Tous les Russes connaissent Ivan le Terrible tue son fils, tableau rouge sang, quasi expressionniste, d’Ilia Repine, où le tsar étreint le cadavre de son fils dans un accès de folie. Ce chef-d’œuvre est désormais contrebalancé par une représentation plus «patriotique» du tsar le plus controversé de l’histoire. Une statue en bronze, haute de trois mètres, d’Ivan le Terrible (une traduction plus correcte serait «le Redoutable») est apparue sans prévenir mercredi matin en plein cœur de Moscou.
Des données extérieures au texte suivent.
-- ==== Sys2Proof/Machine/Ops.lean ====
section
/-! DEFINITION. The named operations on registers, ROM, RAM and the stack, taking a fault, and `reset()`, the one way
out of a fault. -/

namespace Sys2Proof.Machine

/-! The RAM list. -/

/-- The word at an address of the list (20_memory.md R32). -/
def Memory.read : Memory → Nat → Int
  | [], _ => Memory.unwritten
  | (a, v) :: m, k => if a = k then v else Memory.read m k

/-- The list with a word written, in canonical form. -/
def Memory.write : Memory → Nat → Int → Memory
  | [], k, v => if v = Memory.unwritten then [] else [(k, v)]
  | (a, u) :: m, k, v =>
    if k < a then (if v = Memory.unwritten then (a, u) :: m else (k, v) :: (a, u) :: m)
    else if k = a then (if v = Memory.unwritten then m else (k, v) :: m)
    else (a, u) :: Memory.write m k v

/-- The canonical form, with every address at least `lo`. -/
def Memory.wfFrom : Nat → Memory → Bool
  | _, [] => true
  | lo, (a, v) :: m => decide (lo ≤ a) && decide (v ≠ Memory.unwritten) && Memory.wfFrom (a + 1) m

/-- The canonical form: addresses strictly rising, no word equal to what an unlisted address reads as. -/
def Memory.wf (m : Memory) : Bool := Memory.wfFrom 0 m

/-- The canonical list of the words `f 0, …, f (n - 1)`, put in front of `m`. -/
def Memory.ofFnOnto (f : Nat → Int) : Nat → Memory → Memory
  | 0, m => m
  | n + 1, m => Memory.ofFnOnto f n (if f n = Memory.unwritten then m else (n, f n) :: m)

/-- The canonical list of the words `f 0, …, f (n - 1)`. -/
def Memory.ofFn (f : Nat → Int) (n : Nat) : Memory := Memory.ofFnOnto f n []

/-! The storage spaces of 20_memory.md R29. -/

/-- `x[i]` (10_state.md R15; a negative id is no register either, log 10). -/
def readReg (s : State) (i : Int) : Except Fault Int :=
  if 0 ≤ i ∧ i < s.cfg.registerCount then .ok (s.regs.getD i.toNat 0) else .error (.invalidRegister i)

/-- `x[i] <- v` (10_state.md R15). -/
def writeReg (s : State) (i : Int) (v : Int) : Except Fault State :=
  if 0 ≤ i ∧ i < s.cfg.registerCount then .ok (s.withRegs (s.regs.set i.toNat v)) else .error (.invalidRegister i)

/-- `RomByte(i)` (20_memory.md R31). -/
def romByte (rom : List Byte) (i : Int) : Except Fault Byte :=
  if 0 ≤ i ∧ i < rom.length then .ok (rom.getD i.toNat 0) else .error (.accessViolation i)

/-- `MemRead(addr, 1)` (20_memory.md R33). -/
def memRead (s : State) (addr : Int) : Except Fault Int :=
  if addr < 0 ∨ addr ≥ s.cfg.ramSize then .error (.accessViolation addr)
  else .ok (Memory.read s.ram addr.toNat)

/-- `MemWrite(addr, 1, v)` (20_memory.md R34). -/
def memWrite (s : State) (addr : Int) (v : Int) : Except Fault State :=
  if addr < 0 ∨ addr ≥ s.cfg.ramSize then .error (.accessViolation addr)
  else .ok (s.withRam (Memory.write s.ram addr.toNat v))

/-- `Push(v)` (20_memory.md R36). -/
def push (s : State) (v : Int) : Except Fault State :=
  if s.stack.length = s.cfg.stackSize then .error (.stackOverflow s.stack.length)
  else .ok (s.withStack (s.stack ++ [v]))

/-- `Pop()`: the popped word and the state without it (20_memory.md R37). -/
def pop (s : State) : Except Fault (Int × State) :=
  match s.stack.getLast? with
  | none => .error (.stackUnderflow 0)
  | some v => .ok (v, s.withStack s.stack.dropLast)

/-- An output event is emitted (60_exceptions.md R130). -/
def emit (s : State) (e : Event) : State := s.withEvents (s.events ++ [e])

/-- `draw([0, 2^31 - 1])`: a free value and the state in which it has been taken (00_scope.md R8, 45_io_system.md R120,
log 5). -/
def drawRandom (s : State) : Int × State :=
  (((Config.rndDraw s.draws).toNat : Int), s.withDraws (s.draws + 1))

/-! Faults. -/

/-- The spec's numeric code of a fault (60_exceptions.md R122). -/
def faultCode : Fault → Nat
  | .encodingError _ => 1
  | .decodingError _ => 2
  | .accessViolation _ => 3
  | .stackOverflow _ => 4
  | .stackUnderflow _ => 5
  | .invalidOpcode _ => 6
  | .invalidRegister _ => 7
  | .invalidWriteTarget _ => 8
  | .divisionByZero => 9
  | .operandCountMismatch _ _ => 10
  | .operandFormRefused _ _ => 11
  | .negativeShiftAmount _ => 12

/-- A codec error as the fault of the instruction at `pc0` (60_exceptions.md R122; the value of `EncodingError` for too
many operands is their number, log 12). -/
def codecFault (pc0 : Int) : CodecError → Fault
  | .payloadRange value => .encodingError value
  | .tooManyOperands count => .encodingError count
  | .decodingError => .decodingError pc0
  | .invalidOpcode id => .invalidOpcode id

/-- A fault is taken: the record is set and nothing else the spec fixes changes; the pc, the registers, the flags, the
RAM and the stack, "not specified" after a fault, become free values (60_exceptions.md R123, logs 1 and 2). -/
def takeFault (f : Fault) (s : State) : State :=
  { s with
    fault := some ⟨f, s.pc0⟩
    pc := Config.faultPc s.draws
    regs := (List.range s.cfg.registerCount).map (Config.faultReg s.draws)
    flags := ⟨Config.faultFlag s.draws 0, Config.faultFlag s.draws 1, Config.faultFlag s.draws 2,
      Config.faultFlag s.draws 3⟩
    ram := Memory.ofFn (Config.faultRam s.draws) s.cfg.ramSize
    stack := (Config.faultStack s.draws).take s.cfg.stackSize
    draws := s.draws + 1 }

/-- How an instruction begun in `s` ends: with its next state, or with the fault it raised taken
(70_reset_and_hazards.md R137). -/
def finish (s : State) : Except Fault State → Host.Outcome State Fault Refusal
  | .ok t => .next t
  | .error f => .next (takeFault f s)

/-- `reset()`, from any state (70_reset_and_hazards.md R141). The ROM and the parameters stay; so do the count of free
values taken and the events already emitted, which are no state of the core (log 4). -/
def hostReset (s : State) : State :=
  { s with
    pc := 0
    regs := List.replicate s.cfg.registerCount 0
    ram := []
    stack := []
    flags := ⟨false, false, false, false⟩
    icount := 0
    halted := false
    paused := true
    fault := none
    last := none
    pc0 := 0 }

end Sys2Proof.Machine
end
Impérieux, une ride profonde barrant son front, le tsar pointe du doigt le sol, comme enjoignant de s’agenouiller à ses pieds.
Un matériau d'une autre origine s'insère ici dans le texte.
-- ==== Sys2Proof/Safety.lean ====
section
/-! DEFINITION. The terms statements are made in: the invariant of the machine, when an operand can be read and
written and what it holds, and what an instruction may change. None of these is used by the machine. -/

namespace Sys2Proof.Machine

/-- The invariant of the machine: legal parameters (00_scope.md R5), one word per register (10_state.md R14), RAM in
canonical form with every listed address in bounds (20_memory.md R32), the stack within its capacity (R35), and no
state both halted and faulted (60_exceptions.md R126). -/
abbrev MachineInv (s : State) : Prop :=
  s.cfg.legal ∧ s.regs.length = s.cfg.registerCount ∧ Memory.wf s.ram = true ∧
    (∀ p ∈ s.ram, p.1 < s.cfg.ramSize) ∧ s.stack.length ≤ s.cfg.stackSize ∧ (s.halted = false ∨ s.fault = none)

/-- A step from `s` to `t` raised the fault `f`: it is recorded with `pc0`, and the instruction is not counted and
emits nothing (60_exceptions.md R123, R130). The other state after it is free. -/
abbrev Raised (s t : State) (f : Fault) : Prop :=
  t.fault = some ⟨f, s.pc0⟩ ∧ t.icount = s.icount ∧ t.last = s.last ∧ t.halted = s.halted ∧ t.paused = s.paused ∧
    t.events = s.events ∧ t.cfg = s.cfg ∧ t.rom = s.rom

/-- The id names a register (10_state.md R15). -/
abbrev validReg (s : State) (i : Int) : Prop := 0 ≤ i ∧ i < s.cfg.registerCount

/-- The address is in RAM (20_memory.md R33). -/
abbrev validAddr (s : State) (a : Int) : Prop := 0 ≤ a ∧ a < s.cfg.ramSize

/-- The word in register `i`. -/
def regValue (s : State) (i : Int) : Int := s.regs.getD i.toNat 0

/-- The operand can be read without a fault (20_memory.md R39). -/
def readable (s : State) : Operand → Bool
  | .register i => decide (validReg s i)
  | .immediate _ => true
  | .memoryAddress a => decide (validAddr s a)
  | .registerMemory i => decide (validReg s i ∧ validAddr s (regValue s i))

/-- The operand can be written without a fault (20_memory.md R40). -/
def writable (s : State) : Operand → Bool
  | .immediate _ => false
  | op => readable s op

/-- The value a readable operand has (20_memory.md R39). -/
def operandValue (s : State) : Operand → Int
  | .register i => regValue s i
  | .immediate k => k
  | .memoryAddress a => Memory.read s.ram a.toNat
  | .registerMemory i => Memory.read s.ram (regValue s i).toNat

/-- The fault that reading an operand that is not readable raises, and that writing one that is not writable raises
(20_memory.md R39, R40): a bad register id first, then a bad address; an Immediate only when written. -/
def operandFault (s : State) : Operand → Fault
  | .register i => .invalidRegister i
  | .immediate k => .invalidWriteTarget k
  | .memoryAddress a => .accessViolation a
  | .registerMemory i => if validReg s i then .accessViolation (regValue s i) else .invalidRegister i

/-- From `s` to `t` exactly the location that `dst` names in `s` has been written, with `v`: of the registers only a
Register destination's, of RAM only the word at the address `operandAddress s dst`. -/
def Wrote (s t : State) (dst : Operand) (v : Int) : Prop :=
  (∀ j : Nat, j < s.cfg.registerCount → t.regs[j]? = if dst = .register j then some v else s.regs[j]?) ∧
  t.regs.length = s.regs.length ∧
  (∀ a : Int, operandAddress s dst = .ok (some a) →
    Memory.read t.ram a.toNat = v ∧ ∀ b : Nat, b ≠ a.toNat → Memory.read t.ram b = Memory.read s.ram b) ∧
  (operandAddress s dst = .ok none → ∀ b : Nat, Memory.read t.ram b = Memory.read s.ram b)

/-- Everything but the registers, the flags and RAM is unchanged. -/
def SameBesides (s t : State) : Prop :=
  t = { s with regs := t.regs, flags := t.flags, ram := t.ram }

/-- `v` is the integer in `[MIN, MAX]` congruent to `raw` modulo `MOD_B` (10_state.md R19). -/
def CappedTo (c : Config) (raw v : Int) : Prop := c.min ≤ v ∧ v ≤ c.max ∧ c.modB ∣ raw - v

/-- The carry of capping (10_state.md R19). -/
def carryOf (c : Config) (raw : Int) : Bool := decide (raw < 0 ∨ c.modB ≤ raw)

/-- The overflow of capping (10_state.md R19). -/
def overflowOf (c : Config) (raw : Int) : Bool := decide (raw < c.min ∨ c.max < raw)

/-- What an arithmetic instruction with the raw result `raw` and destination `dst` leaves: the capped result written,
the four flags, nothing else (41_arithmetic.md R75). -/
def ArithEffect (s t : State) (dst : Operand) (raw : Int) : Prop :=
  ∃ v, CappedTo s.cfg raw v ∧ Wrote s t dst v ∧ SameBesides s t ∧
    t.flags = ⟨decide (v = 0), decide (v < 0), carryOf s.cfg raw, overflowOf s.cfg raw⟩

/-- What a logical instruction with the result `v` and destination `dst` leaves (42_bitwise.md R85). -/
def LogicEffect (s t : State) (dst : Operand) (v : Int) : Prop :=
  Wrote s t dst v ∧ SameBesides s t ∧ t.flags = ⟨decide (v = 0), false, false, false⟩

/-- The registers as CLR's first write leaves them, for the address of its second (20_memory.md R40). -/
def afterFirstClear (s : State) : Operand → State
  | .register i => s.withRegs (s.regs.set i.toNat 0)
  | _ => s

/-- The flags after a shift of register `i` that gave `r` (42_bitwise.md R92). -/
def shiftedFlags (s : State) (i : Int) (r : Int) : Flags :=
  match s.cfg.shiftFlagSource with
  | .registerId => ⟨decide (i = 0), false, s.flags.c, s.flags.o⟩
  | .result => ⟨decide (r = 0), decide (r < 0), s.flags.c, s.flags.o⟩

/-- The operand counts of the table of 30_encoding.md R64. -/
def allowedCounts : Opcode → List Nat
  | .nop | .ret | .hlt => [0]
  | .inc | .dec | .neg | .not | .rnd => [1]
  | .jmp | .jz | .jnz | .jn | .jnn | .jo | .jno | .jc | .jnc | .call | .push | .prt => [1]
  | .pop => [1]
  | .mov | .add | .sub | .mul | .div | .mod | .and | .or | .xor => [2]
  | .clr | .test | .cmp => [2]
  | .shl | .shr | .ldr | .str => [2]
  | .dsp | .cls | .bfr | .sb | .col => [0, 1, 2]

/-- The opcodes whose operand 0 must be a Register (30_encoding.md R64). -/
def registerOnly : Opcode → Bool
  | .pop | .ldr | .shl | .shr => true
  | _ => false

/-- The operand is a Register. -/
def isRegister : Operand → Bool
  | .register _ => true
  | _ => false

/-- The opcodes that write a flag (10_state.md R18). -/
def writesFlags : Opcode → Bool
  | .mov | .add | .sub | .mul | .div | .mod | .inc | .dec | .neg | .cmp => true
  | .and | .or | .xor | .not | .test | .shl | .shr => true
  | _ => false

/-- The opcodes that write the pc (43_compare_branch.md). -/
def writesPc : Opcode → Bool
  | .jmp | .jz | .jnz | .jn | .jnn | .jo | .jno | .jc | .jnc | .call | .ret => true
  | _ => false

/-- The opcodes that may write RAM: those with a destination of any form, and STR (30_encoding.md R64). -/
def writesRam : Opcode → Bool
  | .mov | .add | .sub | .mul | .div | .mod | .inc | .dec | .neg => true
  | .and | .or | .xor | .not | .clr | .str | .rnd => true
  | _ => false

/-- The operands an instruction writes (30_encoding.md R64, the destinations of its table). -/
def destinations (i : Instr) : List Operand :=
  match i.opcode with
  | .mov | .add | .sub | .mul | .div | .mod | .inc | .dec | .neg => i.operands.take 1
  | .and | .or | .xor | .not | .shl | .shr | .pop | .ldr | .rnd => i.operands.take 1
  | .clr => i.operands
  | _ => []

/-- The RAM address that an operand names, as a list of at most one. -/
def addressNamed (s : State) (op : Operand) : List Int :=
  match operandAddress s op with
  | .ok (some a) => [a]
  | _ => []

/-- The RAM addresses an instruction stores to: those its destinations name, CLR's second one after its first write, and
the value of STR's operand 0 (20_memory.md R40, 42_bitwise.md R90, 44_stack_memory.md R112). -/
def storedAddresses (i : Instr) (s : State) : List Int :=
  match i with
  | .str (dst :: _) => [operandValue s dst]
  | .clr [a, b] => addressNamed s a ++ addressNamed (afterFirstClear s a) b
  | _ => (destinations i).flatMap (addressNamed s)

/-- The opcodes that reach the stack (20_memory.md R29). -/
def usesStack : Opcode → Bool
  | .push | .pop | .call | .ret => true
  | _ => false

/-- The state after a step, none if the step did not answer a next state. -/
def nextState : Host.Outcome State Fault Refusal → Option State
  | .next t => some t
  | _ => none

end Sys2Proof.Machine
end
La statue trône à l’entrée de la Société d’histoire militaire russe (RVIO en russe), qui est présidée par le très conservateur ministre de la Culture, Vladimir Medinsky. Davantage intéressé par «l’éducation patriotique» que par le développement des arts, le ministre de la Culture est connu pour abhorrer toute allusion à des fautes perpétrées par l’Etat russe (ou soviétique, ou impérial).

«Victime de calomnie»

L’installation de la statue intervient à peine une semaine après que le président, Vladimir Poutine, a déclaré à la surprise générale qu’Ivan le Terrible «est victime de la calomnie des ennemis de la Russie» et qu’il n’a jamais tué son fils. Selon le président russe, les catholiques sont à l’origine des ragots sur le tsar.
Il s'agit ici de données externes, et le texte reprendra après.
/-- 30_encoding.md R60 (a): under every legal numbering, decoding the encoding of a well-formed instruction gives it
back, with every operand at every value the encoding admits. -/
def Obligations.DecodeOfEncodeIsIdentity : Prop :=
  ∀ (ids : List Nat) (i : Instr), OpcodeIds.legal ids → i.wf = true →
    ∃ w, encode ids i = .ok w ∧ decode ids w = .ok i

/-- 30_encoding.md R60 (b), under every numbering: whatever the decoder accepts is the encoding of the well-formed instruction it gives, and as
long as the length rule says. -/
def Obligations.EncodeOfDecodeIsIdentity : Prop :=
  ∀ (ids : List Nat) (b0 : Byte) (rest : List Byte) (i : Instr), decode ids (b0 :: rest) = .ok i →
    i.wf = true ∧ encode ids i = .ok (b0 :: rest) ∧ instrLength b0 (rest.headD 0) = some (rest.length + 1)

/-- 30_encoding.md R58: the encoder raises `EncodingError` for exactly the ill-formed instructions: for more than two
operands with their number, else with a payload value of one of the operands. -/
def Obligations.EncoderRefusesExactlyIllFormed : Prop :=
  ∀ (ids : List Nat) (i : Instr),
    (i.wf = true → ∃ w, encode ids i = .ok w) ∧
    (2 < i.operands.length → encode ids i = .error (.tooManyOperands i.operands.length)) ∧
    (i.operands.length ≤ 2 → i.wf = false → ∃ v, encode ids i = .error (.payloadRange v) ∧
      ∃ op ∈ i.operands, op.wf = false ∧
        (op = .register v ∨ op = .immediate v ∨ op = .memoryAddress v ∨ op = .registerMemory v))

/-- 30_encoding.md R65, R59: operand count 3 is a `DecodingError` whatever the opcode field; otherwise an opcode field
that no admitted opcode has, ids 42 to 63 under the reference assignment, is `InvalidOpcode` of that id. -/
def Obligations.IllegalFirstByteRefused : Prop :=
  ∀ (b0 : Byte) (rest : List Byte),
    (bits b0.toNat 7 6 = 3 → ∀ ids, decode ids (b0 :: rest) = .error .decodingError) ∧
    (bits b0.toNat 7 6 ≠ 3 → 42 ≤ bits b0.toNat 5 0 →
      decode referenceOpcodeIds (b0 :: rest) = .error (.invalidOpcode (bits b0.toNat 5 0)))

/-! The step cycle. -/

/-- 70_reset_and_hazards.md R137: when the bytes at the pc decode to an instruction, the step records it, advances the
pc past it, runs exec, and counts the instruction if it raised no fault. -/
def Obligations.StepRunsTheDecodedInstruction : Prop :=
  ∀ (s t : State) (i : Instr) (n : Nat), isIdle s = false → 0 ≤ s.pc → s.pc + n ≤ s.rom.length →
    decode s.cfg.opcodeIds ((s.rom.drop s.pc.toNat).take n) = .ok i →
    exec i { s with pc0 := s.pc, pc := s.pc + n, last := some i } = .next t →
    step s = .next (if t.fault = none then { t with icount := t.icount + 1 } else t)

/-- Every instruction answers a next state in every state: the model refuses none and stops on none, since a fault of
60_exceptions.md R123 is a next state (log 1). -/
def Obligations.EveryInstructionAnswersANextState : Prop :=
  ∀ (i : Instr) (s : State), ∃ t, exec i s = .next t

/-- 70_reset_and_hazards.md R137: a halted, paused or faulted core does nothing in a step. -/
def Obligations.IdleStepChangesNothing : Prop :=
  ∀ s : State, s.halted = true ∨ s.paused = true ∨ s.fault ≠ none → step s = .next s

/-- 30_encoding.md R61: a fetch at or past the end of the ROM halts, which is no fault, and counts nothing. -/
def Obligations.FetchPastTheEndHalts : Prop :=
  ∀ s : State, isIdle s = false → s.rom.length ≤ s.pc →
    step s = .next { s with halted := true, pc0 := s.pc } ∧
      stepResult s { s with halted := true, pc0 := s.pc } = .halted

/-- 30_encoding.md R61, R65: the faults of a fetch: a negative pc; operand count 3; the type byte past the end of the
ROM; a later byte past it. -/
def Obligations.FetchFaultsAreRecorded : Prop :=
  ∀ s : State, isIdle s = false →
    (s.pc < 0 → ∃ t, step s = .next t ∧ Raised { s with pc0 := s.pc } t (.accessViolation s.pc)) ∧
    (∀ b0, 0 ≤ s.pc → s.rom[s.pc.toNat]? = some b0 → bits b0.toNat 7 6 = 3 →
      ∃ t, step s = .next t ∧ Raised { s with pc0 := s.pc } t (.decodingError s.pc)) ∧
    (∀ b0, 0 ≤ s.pc → s.rom[s.pc.toNat]? = some b0 → bits b0.toNat 7 6 ∈ [1, 2] → s.pc + 1 = s.rom.length →
      ∃ t, step s = .next t ∧ Raised { s with pc0 := s.pc } t (.accessViolation (s.pc + 1))) ∧
    (∀ b0 b1 n, 0 ≤ s.pc → s.rom[s.pc.toNat]? = some b0 → s.rom[s.pc.toNat + 1]? = some b1 →
      instrLength b0 b1 = some n → (s.rom.length : Int) < s.pc + n →
      ∃ t, step s = .next t ∧ Raised { s with pc0 := s.pc } t (.accessViolation s.rom.length))

/-- 30_encoding.md R59, 60_exceptions.md R122: fetched bytes that the decoder refuses fault with its error, and the last
decoded instruction stays as it was. -/
def Obligations.DecodeFaultsAreRecorded : Prop :=
  ∀ (s : State) (bytes : List Byte) (e : CodecError), isIdle s = false → fetch s = .ok (some bytes) →
    decode s.cfg.opcodeIds bytes = .error e →
    ∃ t, step s = .next t ∧
      ((e = .decodingError ∧ Raised { s with pc0 := s.pc } t (.decodingError s.pc)) ∨
        ∃ id, e = .invalidOpcode id ∧ Raised { s with pc0 := s.pc } t (.invalidOpcode id))

/-- 60_exceptions.md R123, R125: a step that raises records the offset of its instruction, counts nothing, emits nothing,
neither halts nor pauses, and the core takes no further step; only `reset()` clears the record. -/
def Obligations.FaultIsRecordedAndFinal : Prop :=
  ∀ (s t : State) (r : FaultRecord), s.fault = none → step s = .next t → t.fault = some r →
    r.pc0 = s.pc ∧ t.icount = s.icount ∧ t.events = s.events ∧ t.halted = false ∧ t.paused = false ∧
      step t = .next t ∧ (hostReset t).fault = none

/-- 10_state.md R26: the counter goes up by one for each instruction that completes, and stays for an idle step, a
fetch that halts and a fault. -/
def Obligations.CounterCountsCompletedInstructions : Prop :=
  ∀ s t : State, step s = .next t →
    (isIdle s = true ∨ (s.rom.length : Int) ≤ s.pc → t.icount = s.icount) ∧
    (isIdle s = false → s.pc < s.rom.length →
      (t.fault = none → t.icount = s.icount + 1) ∧ (t.fault ≠ none → t.icount = s.icount))

/-- 70_reset_and_hazards.md R137, 60_exceptions.md R126: what a step returns to the host. An idle core returns Idle; a fetch
at or past the end of the ROM returns Halted and the run has ended successfully; an instruction that completes returns
Executed; a step that raises returns its fault and the run has ended in error. -/
def Obligations.StepReturnsWhatItDid : Prop :=
  ∀ s t : State, step s = .next t →
    (isIdle s = true → stepResult s t = .idle) ∧
    (isIdle s = false → (s.rom.length : Int) ≤ s.pc → stepResult s t = .halted ∧ runStatus t = .success) ∧
    (isIdle s = false → s.pc < s.rom.length → t.fault = none → stepResult s t = .executed) ∧
    (∀ r, isIdle s = false → t.fault = some r → stepResult s t = .fault r.fault ∧ runStatus t = .error)

/-- 10_state.md R23: halted becomes true only by a fetch at or past the end of the ROM or by HLT, and no step clears
it. -/
def Obligations.HaltedOnlyByHltOrEndOfRom : Prop :=
  ∀ s t : State, step s = .next t →
    (s.halted = true → t.halted = true) ∧
    (s.halted = false → t.halted = true → (s.rom.length : Int) ≤ s.pc ∨ t.last = some (.hlt []))

/-- 20_memory.md R30, R48 and 00_scope.md R5: no step changes the ROM or the parameters; 10_state.md R24: no step writes
`paused`. -/
def Obligations.StepKeepsRomParametersAndPaused : Prop :=
  ∀ s t : State, step s = .next t → t.rom = s.rom ∧ t.cfg = s.cfg ∧ t.paused = s.paused

/-- 60_exceptions.md R130: a step emits at most one event, after those before it; it is a display event only with a
Display and a print event only with printing enabled; a step that faults emits none. -/
def Obligations.AtMostOneEventPerStep : Prop :=
  ∀ s t : State, step s = .next t →
    t.events = s.events ∨
    (t.fault = none ∧ ∃ e, t.events = s.events ++ [e] ∧
      ((∃ d vs, e = .display d vs ∧ s.cfg.displayPresent = true) ∨ ∃ v, e = .print v ∧ s.cfg.printing = true))

/-- The invariant `MachineInv` is kept by every step, from every state that meets it. -/
def Obligations.EveryStepKeepsTheInvariant : Prop :=
  ∀ s t : State, MachineInv s → step s = .next t → MachineInv t

/-- The state after reset, and every constructed machine with legal parameters, meets the invariant. -/
def Obligations.ResetAndConstructionMeetTheInvariant : Prop :=
  MachineInv State.reset ∧ ∀ (cfg : Config) (rom : List Byte), cfg.legal → MachineInv (construct cfg rom)

/-! The host's control surface. -/

/-- 70_reset_and_hazards.md R141. -/
def Obligations.ResetClearsTheMachine : Prop :=
  ∀ s : State,
    (hostReset s).pc = 0 ∧ (∀ i, validReg s i → (hostReset s).regs[i.toNat]? = some 0) ∧
    (∀ a, Memory.read (hostReset s).ram a = 0) ∧ (hostReset s).stack = [] ∧
    (hostReset s).flags = ⟨false, false, false, false⟩ ∧ (hostReset s).icount = 0 ∧ (hostReset s).halted = false ∧
    (hostReset s).paused = true ∧ (hostReset s).fault = none ∧ (hostReset s).last = none ∧
    (hostReset s).rom = s.rom ∧ (hostReset s).cfg = s.cfg ∧ step (hostReset s) = .next (hostReset s) ∧
    isIdle (resume (hostReset s)) = false

/-- 70_reset_and_hazards.md R140. -/
def Obligations.PauseAndResumeTouchOnlyPaused : Prop :=
  ∀ s : State,
    pause s = { s with paused := true } ∧ resume s = { s with paused := false } ∧
    pause (pause s) = pause s ∧ resume (resume s) = resume s ∧ step (pause s) = .next (pause s) ∧
    (s.halted = true ∨ s.fault ≠ none → step (resume s) = .next (resume s))

/-- 70_reset_and_hazards.md R142: the constructed machine is what `reset()` leaves but for `paused`, and its first step
runs the instruction at offset 0. -/
def Obligations.ConstructionIsResumedReset : Prop :=
  ∀ (s : State) (cfg : Config) (rom : List Byte), s.cfg = cfg → s.rom = rom →
    construct cfg rom = { hostReset s with paused := false, draws := 0, events := [] } ∧
    isIdle (construct cfg rom) = false ∧ (construct cfg rom).pc = 0 ∧ resume State.reset = construct Config.default []

/-! Capping, flags and operand access. -/

/-- 10_state.md R19: the capped value is the one integer in `[MIN, MAX]` congruent to the raw value modulo `MOD_B`; carry
and overflow are two distinct conditions on the raw value. -/
def Obligations.CappingWrapsAndSetsCarryOverflow : Prop :=
  ∀ (c : Config) (raw v : Int), 1 ≤ c.bits →
    CappedTo c raw (cap c raw).value ∧ (CappedTo c raw v → v = (cap c raw).value) ∧
    ((cap c raw).carry = true ↔ raw ≥ c.modB ∨ raw < 0) ∧ ((cap c raw).overflow = true ↔ raw > c.max ∨ raw < c.min)

/-- 10_state.md R15: a register id of the machine reads and stores one word, and no other register is touched; an id that
is none, a negative one included (log 10), raises `InvalidRegister` on a read and on a write. -/
def Obligations.RegisterAccessChecksTheId : Prop :=
  ∀ (s : State) (i v : Int),
    (validReg s i → readReg s i = .ok (regValue s i) ∧
      (s.regs.length = s.cfg.registerCount → ∃ t, writeReg s i v = .ok t ∧ readReg t i = .ok v ∧
        (∀ j, j ≠ i → readReg t j = readReg s j) ∧ t = { s with regs := t.regs })) ∧
    (¬ validReg s i → readReg s i = .error (.invalidRegister i) ∧ writeReg s i v = .error (.invalidRegister i))

/-- 20_memory.md R33, R34: an address of RAM reads and stores one word exactly as given, and no other word is touched; any
other address raises `AccessViolation` on a read and on a write. -/
def Obligations.RamAccessChecksTheAddress : Prop :=
  ∀ (s : State) (a v : Int),
    (validAddr s a → memRead s a = .ok (Memory.read s.ram a.toNat) ∧
      (Memory.wf s.ram = true → ∃ t, memWrite s a v = .ok t ∧ memRead t a = .ok v ∧
        (∀ b, b ≠ a → memRead t b = memRead s b) ∧ t = { s with ram := t.ram })) ∧
    (¬ validAddr s a → memRead s a = .error (.accessViolation a) ∧ memWrite s a v = .error (.accessViolation a))

/-- 20_memory.md R36, R37: a push on a stack with room adds one entry on top, on a full one raises `StackOverflow` with the
depth; a pop takes the top, on an empty stack raises `StackUnderflow`; neither touches anything else. -/
def Obligations.PushAndPopPrimitives : Prop :=
  ∀ (s : State) (v : Int),
    (s.stack.length = s.cfg.stackSize → push s v = .error (.stackOverflow s.stack.length)) ∧
    (s.stack.length ≠ s.cfg.stackSize → push s v = .ok { s with stack := s.stack ++ [v] }) ∧
    (s.stack = [] → pop s = .error (.stackUnderflow 0)) ∧
    (∀ below w, s.stack = below ++ [w] → pop s = .ok (w, { s with stack := below }))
Les tendances révisionnistes du pouvoir russe ont refait surface depuis 2012 et se sont accentuées parallèlement aux tensions politiques avec l’Occident. Surnommé «le pays au passé imprévisible», la Russie entretient un rapport trouble avec ses despotes. Un récent sondage indique que les Russes voient dans Staline la plus grande figure historique de tous les temps.

Héros pédagogues

Avec une bonne dose de mauvaise foi, le RVIO se défend en arguant que la statue d’Ivan n’est pas un monument, mais «une œuvre d’art temporairement installée». Sa disposition sur la voie publique dit le contraire. Pour mieux saisir l’idée derrière l’installation d’Ivan le Terrible au siège du RVIO, il suffit de se rendre sur la page d’accueil de la société. La photo de Vladimir Poutine y apparaît avec une citation: «Le pays doit avoir des héros, et les gens doivent les connaître. Ils doivent être les guides dont la génération actuelle se servira pour s’éduquer et éduquer ses enfants. Ceci est très important!»

Commentant l’entreprise de réhabilitation d’Ivan le Terrible, l’éditorialiste Oleg Kashin résume: «S’il se passe quelque chose de trouble, et qu’il n’y a pas d’objection [officielle], cela signifie qu’il s’agit d’une idée de Vladimir Poutine.»

L’ancêtre de la police politique

Ivan IV le Terrible a régné cinquante ans à la fin du XVIe siècle. Il est le dernier de la dynastie des Riourikides et son règne ouvre le «temps des troubles», une des périodes les plus chaotiques de l’histoire russe. Il introduit le servage, instaure un régime de terreur, et crée l’Opritchnina, l’ancêtre de la police politique. Mais il mène aussi la guerre aux Suédois, aux Polonais et aux Tatars et étend ainsi considérablement le territoire de l’empire vers la Sibérie.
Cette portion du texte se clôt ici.